The downside to doing this is that tasks on older branches with less traffic will have more cache misses, resulting in longer runtimes which could impact our ability to ship expediently. To mitigate this, consider backporting the image bump that caused the Mercurial upgrade to beta, release and esr branches.
Workers are spinning up slowly#
First, see Troubleshooting Workers.
Second, as of 2022.01.26, we have had a number of issues with worker-manager. There is a single process that goes through worker pool by worker pool to spin workers up and down on demand. The Azure workers, in particular, take a long time to spin up and down, and these processes block spinning other pools up or down. There’s not much we can do here except adjust our idle times, which isn’t the ideal solution.
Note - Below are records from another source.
-- ==== Sys2Proof/Machine/Regs.lean ====
section
/-! DEFINITION. The writable fields of BAR0 (chapters 17 and 18): where each lies, its width, its reset value and
what its access code is; the present value of a field. -/

namespace Sys2Proof.Machine

/-! ## Fields -/

/-- How a field takes a write (Table 00-4). -/
inductive RegKind where
  | rw
  /-- RW until a seal: bit of SEAL_STATE, 6 for the seal of a tenant block -/
  | rwl (bit : Nat)
  | wo
  deriving DecidableEq, Repr

/-- A writable field within a 32-bit word. -/
structure RegField where
  lsb : Nat
  width : Nat
  reset : Nat
  kind : RegKind
  deriving DecidableEq, Repr

def rwField (lsb width reset : Nat) : RegField := { lsb := lsb, width := width, reset := reset, kind := .rw }
def rwlField (lsb width lock : Nat) : RegField := { lsb := lsb, width := width, reset := 0, kind := .rwl lock }
def woField (lsb width : Nat) : RegField := { lsb := lsb, width := width, reset := 0, kind := .wo }

/-- Global block and model slots (Tables 17-2, 17-3); a write of several resets acts in the order listed. -/
def globalFields (o : Nat) : List RegField :=
  match o with
  | 0x28 => [woField 3 1, woField 2 1, woField 1 1, woField 0 1]
  | 0x30 => [woField 0 6]
  | 0x40 => [rwField 0 13 1024]
  | 0x44 => [rwField 0 1 1]
  | 0x48 => [rwField 0 16 64]
  | 0x4C => [rwlField 0 1 0]
  | 0x50 => [rwField 0 6 0]
  | 0x54 => [rwField 0 2 0, rwField 8 1 0]
  | 0x58 => [rwField 0 1 0, rwField 1 1 0]
  | 0x70 => [rwField 0 8 0, rwField 8 8 0, rwField 16 8 0]
  | 0x74 => [rwField 0 16 0]
  | 0x110 => [rwField 0 16 0]
  | _ => if 0x1000 ≤ o ∧ o < 0x2000 ∧ o % 0x100 = 0 then [rwField 8 1 0, rwField 9 1 0] else []

/-- Time block (Tables 17-4, 13-1). -/
def timeFields (o : Nat) : List RegField :=
  match o with
  | 0x04 => [rwField 0 1 0, rwField 1 1 0, rwField 2 1 0]
  | 0x40 => [woField 0 2]
  | _ => []

/-- Security mailbox (Table 17-6): RECORD and the two signature blocks, by words. -/
def mailboxFields (o : Nat) : List RegField :=
  if o = 0x0C then [woField 0 1]
  else if o = 0x40 then [rwlField 0 1 3]
  else if (0x100 ≤ o ∧ o < 0x180) ∨ (0x1000 ≤ o ∧ o < 0x5100) ∨ (0x6000 ≤ o ∧ o < 0xA100) then [rwField 0 32 0]
  else []

/-- Port block (Table 18-8). -/
def portFields (o : Nat) : List RegField :=
  match o with
  | 0x0 => [rwField 0 1 0]
  | 0x4 => [woField 0 1]
  | _ => []

/-- Junction and role block (Table 18-9). -/
def junctionFields (o : Nat) : List RegField :=
  match o with
  | 0x0000 => [rwlField 0 10 5]
  | 0x0004 => [rwlField 0 32 5]
  | 0x0008 => [rwlField 0 10 5, rwlField 15 1 5]
  | 0x0020 => [rwlField 0 32 5]
  | 0x0024 => [rwField 0 4 1]
  | 0x0028 => [woField 0 2]
  | 0x4008 => [rwField 0 2 0, rwField 8 2 0, rwField 16 13 64]
  | 0x400C => [woField 0 1]
  | _ =>
    if 0x2000 ≤ o ∧ o < 0x2400 then [rwField 0 8 0, rwField 8 8 0, rwField 16 8 0, rwField 24 8 0]
    else if 0x3000 ≤ o ∧ o < 0x3040 then [rwField 0 4 1, rwField 8 5 1, rwField 16 6 0, rwField 31 1 0]
    else if 0x5000 ≤ o ∧ o < 0x6000 then [rwField 0 32 0]
    else []

/-- Sluice block (Table 17-10). -/
def sluiceFields (o : Nat) : List RegField :=
  match o with
  | 0x00 => [{ lsb := 0, width := 22, reset := 0x80000, kind := .rwl 4 }]
  | 0x08 => [rwField 0 20 1024]
  | 0x10 => [woField 0 2]
  | 0x14 => [woField 0 21]
  | _ => []

/-- Check unit (Table 17-11); ENABLE of the sluice's own units 0 to 3 reads 1. -/
def ckuFields (u o : Nat) : List RegField :=
  if o = 0 then
    [rwField 0 2 0, rwField 2 1 1, rwField 3 1 1, rwField 4 1 1, rwField 5 1 (bit (decide (u % 16 < 4))), rwField 8 7 32,
      rwField 16 8 0, rwField 24 1 0]
  else []

/-- Weir partition (Table 17-12). -/
def weirFields (o : Nat) : List RegField :=
  if o < 0x60 ∧ o % 0x20 = 0 then [rwField 0 32 0xFFFFFFFF]
  else if o < 0x60 ∧ o % 0x20 = 4 then [rwField 0 32 1048576]
  else []

/-- Queue-pair sub-block (Table 18-3). -/
def qpFields (o : Nat) : List RegField :=
  match o with
  | 0x18 => [rwField 0 17 0]
  | 0x1C => [rwField 0 17 0]
  | 0x20 => [rwField 0 1 0, rwField 16 10 10]
  | 0x24 => [rwField 0 6 0]
  | 0x28 => [woField 0 1]
  | _ => []

/-- Tenant block (Tables 18-2 to 18-6) and its MSI-X table (R437). -/
def tenantFields (o : Nat) : List RegField :=
  if o = 0x10 then [rwlField 0 20 6, rwlField 31 1 6]
  else if o = 0x18 then [woField 0 1]
  else if o = 0x80 then [woField 0 2]
  else if 0x100 ≤ o ∧ o < 0x1100 then qpFields (o % 0x100)
  else if 0x2000 ≤ o ∧ o < 0x2200 ∧ o % 0x40 = 0x10 then [rwlField 0 1 6, rwlField 1 1 6]
  else if o = 0x3000 then [rwField 0 6 0]
  else if 0x3100 ≤ o ∧ o < 0x3200 then [rwField 0 9 1, rwField 16 10 0]
  else if 0x8000 ≤ o ∧ o < 0x8400 then
    (if o % 16 = 12 then [rwField 0 1 1] else [rwField 0 32 0])
  else []

/-- The writable fields of the word at an offset of PF BAR0, beside those of 64 bits. -/
def fieldsAt (a : Nat) : List RegField :=
  if a < 0x10000 then globalFields a
  else if a < 0x20000 then timeFields (a - 0x10000)
  else if a < 0x30000 then (if a = 0x20004 then [rwField 0 12 2400] else [])
  else if a < 0x40000 then mailboxFields (a - 0x30000)
  else if 0x300000 ≤ a ∧ a < 0x308000 then portFields (a % 0x1000)
  else if junctionBase ≤ a ∧ a < junctionBase + 0x10000 then junctionFields (a - junctionBase)
  else if sluiceBase ≤ a ∧ a < sluiceBase + 0x1000 then sluiceFields (a - sluiceBase)
  else if 0x501000 ≤ a ∧ a < 0x505000 then ckuFields ((a - 0x501000) / 0x100) (a % 0x100)
  else if 0x600000 ≤ a ∧ a < 0x602000 then weirFields (a % 0x100)
  else if 0x1000000 ≤ a ∧ a < 0x2000000 then tenantFields (a % 0x10000)
  else []

/-- The 64-bit field at an offset of PF BAR0: its reset value and kind. -/
def wideAt (a : Nat) : Option (Nat × RegKind) :=
  if a = 0x100 ∨ a = 0x108 then some (0, .rwl 0)
  else if a = 0x10028 then some (0, .rwl 1)
  else if a = 0x30048 then some (0, .rw)
  else if a = junctionBase + 0x4000 then some (0, .rw)
  else if 0x501000 ≤ a ∧ a < 0x505000 ∧ a % 0x100 = 0x08 then some (0x1EDC6F41, .rw)
  else if 0x501000 ≤ a ∧ a < 0x505000 ∧ a % 0x100 = 0x10 then some (0xFFFFFFFF, .rw)
  else if 0x1000000 ≤ a ∧ a < 0x2000000 then
    let o := a % 0x10000
    if 0x100 ≤ o ∧ o < 0x1100 ∧ (o % 0x100 = 0 ∨ o % 0x100 = 8 ∨ o % 0x100 = 0x10) then some (0, .rw)
    else if 0x2000 ≤ o ∧ o < 0x2200 ∧ (o % 0x40 = 0 ∨ o % 0x40 = 8) then some (0, .rwl 6)
    else none
  else none

/-! ## Present values -/

/-- The tenant and the offset in its block of an address of PF BAR0. -/
def tenantOf (a : Nat) : Nat := (a - 0x1000000) / 0x10000

/-- An address of a tenant block. -/
def inTenant (a : Nat) : Bool := decide (0x1000000 ≤ a) && decide (a < 0x2000000)

/-- A word of RA_DATA. -/
def inRaData (a : Nat) : Bool := decide (junctionBase + 0x5000 ≤ a) && decide (a < junctionBase + 0x6000)

/-- A word of an MSI-X table. -/
def inMsix (a : Nat) : Bool := inTenant a && decide (0x8000 ≤ a % 0x10000) && decide (a % 0x10000 < 0x8400)

/-- A word of a vector's table entry: address, data, mask. -/
def msixWord (e : MsixVector) (k : Nat) : Nat :=
  if k = 0 then e.address.toNat % 2 ^ 32 else if k = 1 then e.address.toNat / 2 ^ 32 else if k = 2 then e.data.toNat else bit e.masked

/-- The value a field of a word reads as. -/
def fieldNow (s : State) (a : Nat) (f : RegField) : Nat :=
  if inRaData a then leNat ((List.range 4).map fun i => s.junction.raData.getD (a - (junctionBase + 0x5000) + i) 0)
  else if inMsix a then msixWord (s.vector (tenantOf a) (a % 0x10000 / 16 % 64)) (a % 16 / 4)
  else s.reg a f.lsb f.reset

/-- The seal that locks a field of this kind has been set (R416, R429). -/
def sealedNow (s : State) (a : Nat) (k : RegKind) : Bool :=
  match k with
  | .rwl 6 => (s.tenant (tenantOf a)).sealed
  | .rwl n => s.seals.getLsbD n
  | _ => false

/-! ## Measurements 5 to 8 (R386) -/

/-- A stored RWL field whose seal is set. -/
def sealedKey (s : State) (k : Nat) : Bool :=
  let a := k / 32 * 4
  (match wideAt a with
    | some w => sealedNow s a w.2
    | none => (fieldsAt a).any fun f => decide (a * 8 + f.lsb = k) && sealedNow s a f.kind)

/-- The code of a slot's state (Table 17-3). -/
def slotCode : SlotState → Nat
  | .empty => 0 | .loading => 1 | .ready => 2 | .degraded => 3

/-- What measurements 5 to 8 report from now on. -/
def takeSnapshot (s : State) : State :=
  { s with security := { s.security with snapshot :=
    { mapGen := s.faults.mapGen, tiles := s.faults.tiles, nbus := s.faults.nbus, policy := s.reg 0x30040 0 0,
      ideRequired := s.reg 0x4C 0 0, enrolled := s.security.enrolled, sealedRegs := s.regs.filter fun r => sealedKey s r.1,
      slots := s.slots.map fun x => (x.1, slotCode x.2.state, (x.2.package.map fun p => p.hash.toNat).getD 0),
      adapters := s.adapters.map fun x => (x.1, x.2.owner, (x.2.package.map fun p => p.hash.toNat).getD 0),
      tables := s.tableSets.map fun x => x.package.hash.toNat,
      tenants := s.tenants.filterMap fun x => x.2.params.map fun p => (x.1, p) } } }

end Sys2Proof.Machine
end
Otherwise we wait for the Taskcluster team to fix the issues:
Bug 1735411 - windows 2004 test worker backlog (gecko-t/win10-64-2004)
Bug 1741946 - Investigate the best way to go about the Windows 10 Azure worker delays
RFC issue UI to visualize and reprioritize scheduled+pending tasks
RFC issue Revisit worker idle time shutdown
(marked as dup) Investigate running multiple worker-managers
worker-manager: Azure workers register when state != REQUESTED
Combine worker-manager provisioner and worker scanner in to a single processes
Provide worker counts and capacity by state for worker pools
Measure and improve performance of the worker query in provisioning loop
Workers Not Spawning After Image Bustage#
If there’s a problem in a worker image, worker-manager may not spawn any new workers even after the issue is fixed. This happens because the workers with the problematic image are still running, even though they are unable to claim tasks. However, worker-manager doesn’t know this, so won’t spawn any new workers until the broken ones expire or are terminated.
These problematic workers won’t show up in the Taskcluster Web UI, as the queue service is unaware of workers until they claim a task.
Symptoms#
Backlogs will persist even after fixing a worker image. This will be most noticeable on pools with a low max capacity (like Decision pools), as they are more likely to get entirely filled with broken workers (in which cases no further tasks would run).
Solution#
Run this script in braindump to automatically scan for and terminate these broken workers: https://hg.mozilla.org/build/braindump/file/tip/taskcluster/terminate_broken_workers.py
push(MSIX) fails: “push to Store aborted: pending submission found”#
pushmsixscript pushes Firefox to the Microsoft Store. The Store rejects any new submission if there is a pending submission (one which has been uploaded but not yet released). Release Management has asked that pushmsixscript not delete pending submissions, in case that pending submission was created manually.
Symptoms#
The push(MSIX) task fails with Exception status. The task log shows “push to Store aborted: pending submission found” and “ERROR - There is a pending submission for this application on the Microsoft Store. Wait for the pending submission to complete, or delete the pending submission. Then retry this task.”
Solution#
Delete the pending submission from the Store manually; Release Management has access. Once the pending submission has been deleted, re-run the failed push(MSIX) task.